The line holding "congrArg (fun x" and every line after it through the end of the entries below: retype these exactly and nothing more.

Working data Start Marker

/-! ### Queues and links -/

@[simp] theorem still_raise (c : Nat) (l : List Item) (s : State) : still (raise c l s) = still s := still_of_quiet (by simp)
@[simp] theorem still_raiseOnce (c k : Nat) (l : List Item) (s : State) : still (raiseOnce c k l s) = still s := still_of_quiet (by simp)
@[simp] theorem still_count (e n : Nat) (s : State) : still (count e n s) = still s := still_of_quiet (by simp)
@[simp] theorem still_tally (e b v n : Nat) (a : OccAttr) (s : State) : still (tally e b v n a s) = still s := still_of_quiet (by simp)
@[simp] theorem still_occ (b v n : Nat) (a : OccAttr) (s : State) : still (occ b v n a s) = still s := still_of_quiet (by simp)
@[simp] theorem still_accum (c k : Nat) (l : List Item) (n : List Nat) (m : Option Nat) (s : State) : still (accum c k l n m s) = still s :=
  still_of_quiet (by simp)
@[simp] theorem still_countSpill (b : Nat) (a : OccAttr) (s : State) : still (countSpill b a s) = still s := still_of_quiet (by simp)
@[simp] theorem still_setLink (p : Nat) (f : Link → Link) (s : State) : still (setLink p f s) = still s := rfl
@[simp] theorem still_setPort (p : Nat) (v : PortDp) (s : State) : still (setPort p v s) = still s := rfl



theorem still_foldl {α : Type} (f : State → α → State) (h : ∀ s a, still (f s a) = still s) (l : List α) (s : State) :
    still (l.foldl f s) = still s := foldl_keeps still f h l s

/-! ### Captures -/

@[simp] theorem still_capDepth (i a b : Nat) (s : State) : still (capDepth i a b s) = still s := rfl
@[simp] theorem still_capForget (i : Nat) (s : State) : still (capForget i s) = still s := rfl
@[simp] theorem still_capStage (r : Bytes) (s : State) : still (capStage r s) = still s := by
  unfold capStage; dsimp only; split
  · rfl
  · split
    · simp
    · rfl
@[simp] theorem still_capDrop (i c : Nat) (s : State) : still (capDrop i c s) = still s := by
  unfold capDrop; refine still_foldl _ (fun s a => ?_) _ _
  split <;> simp
@[simp] theorem still_capTaken (i : Nat) (s : State) : still (capTaken i s) = still s := by
  unfold capTaken; rw [still_capForget]; refine still_foldl _ (fun s a => ?_) _ _
  split <;> simp
@[simp] theorem still_capSent (i : Nat) (o : CapOut) (s : State) : still (capSent i o s) = still s := by
  unfold capSent; refine still_foldl _ (fun s a => ?_) _ _
  exact still_capStage _ s
@[simp] theorem still_capIngress (p l i : Nat) (k : Packet) (z : Int) (s : State) : still (capIngress p l i k z s) = still s := by
  unfold capIngress; split
  · rfl
  · refine still_foldl _ (fun s a => ?_) _ _
    dsimp only; split
    · split <;> rfl
    · rfl

@[simp] theorem still_mcastReport (i : Nat) (s : State) : still (mcastReport i s) = still s := by
  unfold mcastReport; split
  · rfl
  · rw [still_raiseOnce, still_count]; rfl
@[simp] theorem still_packetDone (i : Nat) (s : State) : still (packetDone i s) = still s := by
  unfold packetDone; dsimp only; rw [still_capForget]
  split
  · rfl
  · exact (rfl : _ = still (mcastReport i s)).trans (still_mcastReport i s)
@[simp] theorem still_mcastLoss (i k q : Nat) (ps : List Nat) (s : State) : still (mcastLoss i k q ps s) = still s := by
  unfold mcastLoss; split
  · rfl
  · exact (rfl : _ = still (ps.foldl (fun s p => tally E.DP_MCAST_COPY_DROPS (benchOf p) 44 1 {} s) s)).trans
      (still_foldl _ (fun s a => by simp) ps s)
@[simp] theorem still_freeCredit (p l v : Nat) (k : Packet) (s : State) : still (freeCredit p l v k s) = still s := by
  unfold freeCredit; split
  · rfl
  · simp
@[simp] theorem still_voqTouch (p v : Nat) (s : State) : still (voqTouch p v s) = still s := by
  unfold voqTouch; dsimp only; rw [still_setLink]
  have h : still (if pairEligible s p v = true then s
      else List.foldl (fun s x => tally E.OT_SHAPER_HOLDS (benchOf p) 118 1 { q := some (p % 4), vc := some v } s) s
        (List.filter (fun x => x.headAt.isNone && x.expire.isNone) (voqHeads s p v))) = still s := by
    split
    · rfl
    · exact still_foldl _ (fun s a => by simp) _ _
  exact h
@[simp] theorem still_portTouch (p : Nat) (s : State) : still (portTouch p s) = still s := by simp [portTouch]
@[simp] theorem still_openLeave (x : OpenPkt) (s : State) : still (openLeave x s) = still s := by
  unfold openLeave; dsimp only; rw [still_voqTouch]
  repeat' split
  all_goals first | rfl | (rw [still_packetDone, still_freeCredit]; rfl)
@[simp] theorem still_openDrop (c : Nat) (x : OpenPkt) (s : State) : still (openDrop c x s) = still s := by
  unfold openDrop; dsimp only; rw [still_openLeave]; split <;> simp
@[simp] theorem still_noCell (p : Nat) (s : State) : still (noCell p s) = still s := by simp [noCell]
@[simp] theorem still_openEnqueue (x : OpenPkt) (s : State) : still (openEnqueue x s) = still s := by
  unfold openEnqueue; dsimp only; split
  · simp
  · rw [still_voqTouch]
    refine Eq.trans (b := still (if _ then countSpill (benchOf x.port) (attrOf x.port x.pkt) s else s)) rfl ?_
    split <;> simp
@[simp] theorem still_originate (p v : Nat) (k : Packet) (s : State) : still (originate p v k s) = still s := by
  unfold originate; dsimp only; rw [still_openEnqueue]; rfl
theorem calm_of_still {s t : State} (h : still t = still s) : calm t = calm s :=
  congrArg (fun x : State => { x with tb := State.reset.tb }) h
/-- A packet that the part routes by its own tables changes the tables as well, where a read meets an error. -/
@[simp] theorem calm_originateRouted (k : Packet) (s : State) : calm (originateRouted k s) = calm s := by
  unfold originateRouted; dsimp only; split
  · simp
  · rw [calm_of_still (still_openEnqueue _ _)]; exact (rfl : _ = calm (routeLookup 512 k (pkVc k) s.tb.active s).1).trans (by simp)
@[simp] theorem still_orderIdle (f : Nat) (s : State) : still (orderIdle f s) = still s := rfl
@[simp] theorem still_orderUnset (f : Nat) (s : State) : still (orderUnset f s) = still s := rfl
theorem still_scDrop (w : ScPkt → Bool) (c : Nat) (n : ScPkt → State → State) (h : ∀ x s, still (n x s) = still s) (s : State) :
    still (scDrop w c n s) = still s := by
  unfold scDrop scDropWith; dsimp only
  refine (still_foldl _ (fun s x => ?_) _ _).trans rfl
  simp [h]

Working data End Marker

Response for this exercise.
  congrArg (fun x : State => { x with tb := State.reset.tb }) h
/-- A packet that the part routes by its own tables changes the tables as well, where a read meets an error. -/
@[simp] theorem calm_originateRouted (k : Packet) (s : State) : calm (originateRouted k s) = calm s := by
  unfold originateRouted; dsimp only; split
  · simp
  · rw [calm_of_still (still_openEnqueue _ _)]; exact (rfl : _ = calm (routeLookup 512 k (pkVc k) s.tb.active s).1).trans (by simp)
@[simp] theorem still_orderIdle (f : Nat) (s : State) : still (orderIdle f s) = still s := rfl
@[simp] theorem still_orderUnset (f : Nat) (s : State) : still (orderUnset f s) = still s := rfl
theorem still_scDrop (w : ScPkt → Bool) (c : Nat) (n : ScPkt → State → State) (h : ∀ x s, still (n x s) = still s) (s : State) :
    still (scDrop w c n s) = still s := by
  unfold scDrop scDropWith; dsimp only
  refine (still_foldl _ (fun s x => ?_) _ _).trans rfl
  simp [h]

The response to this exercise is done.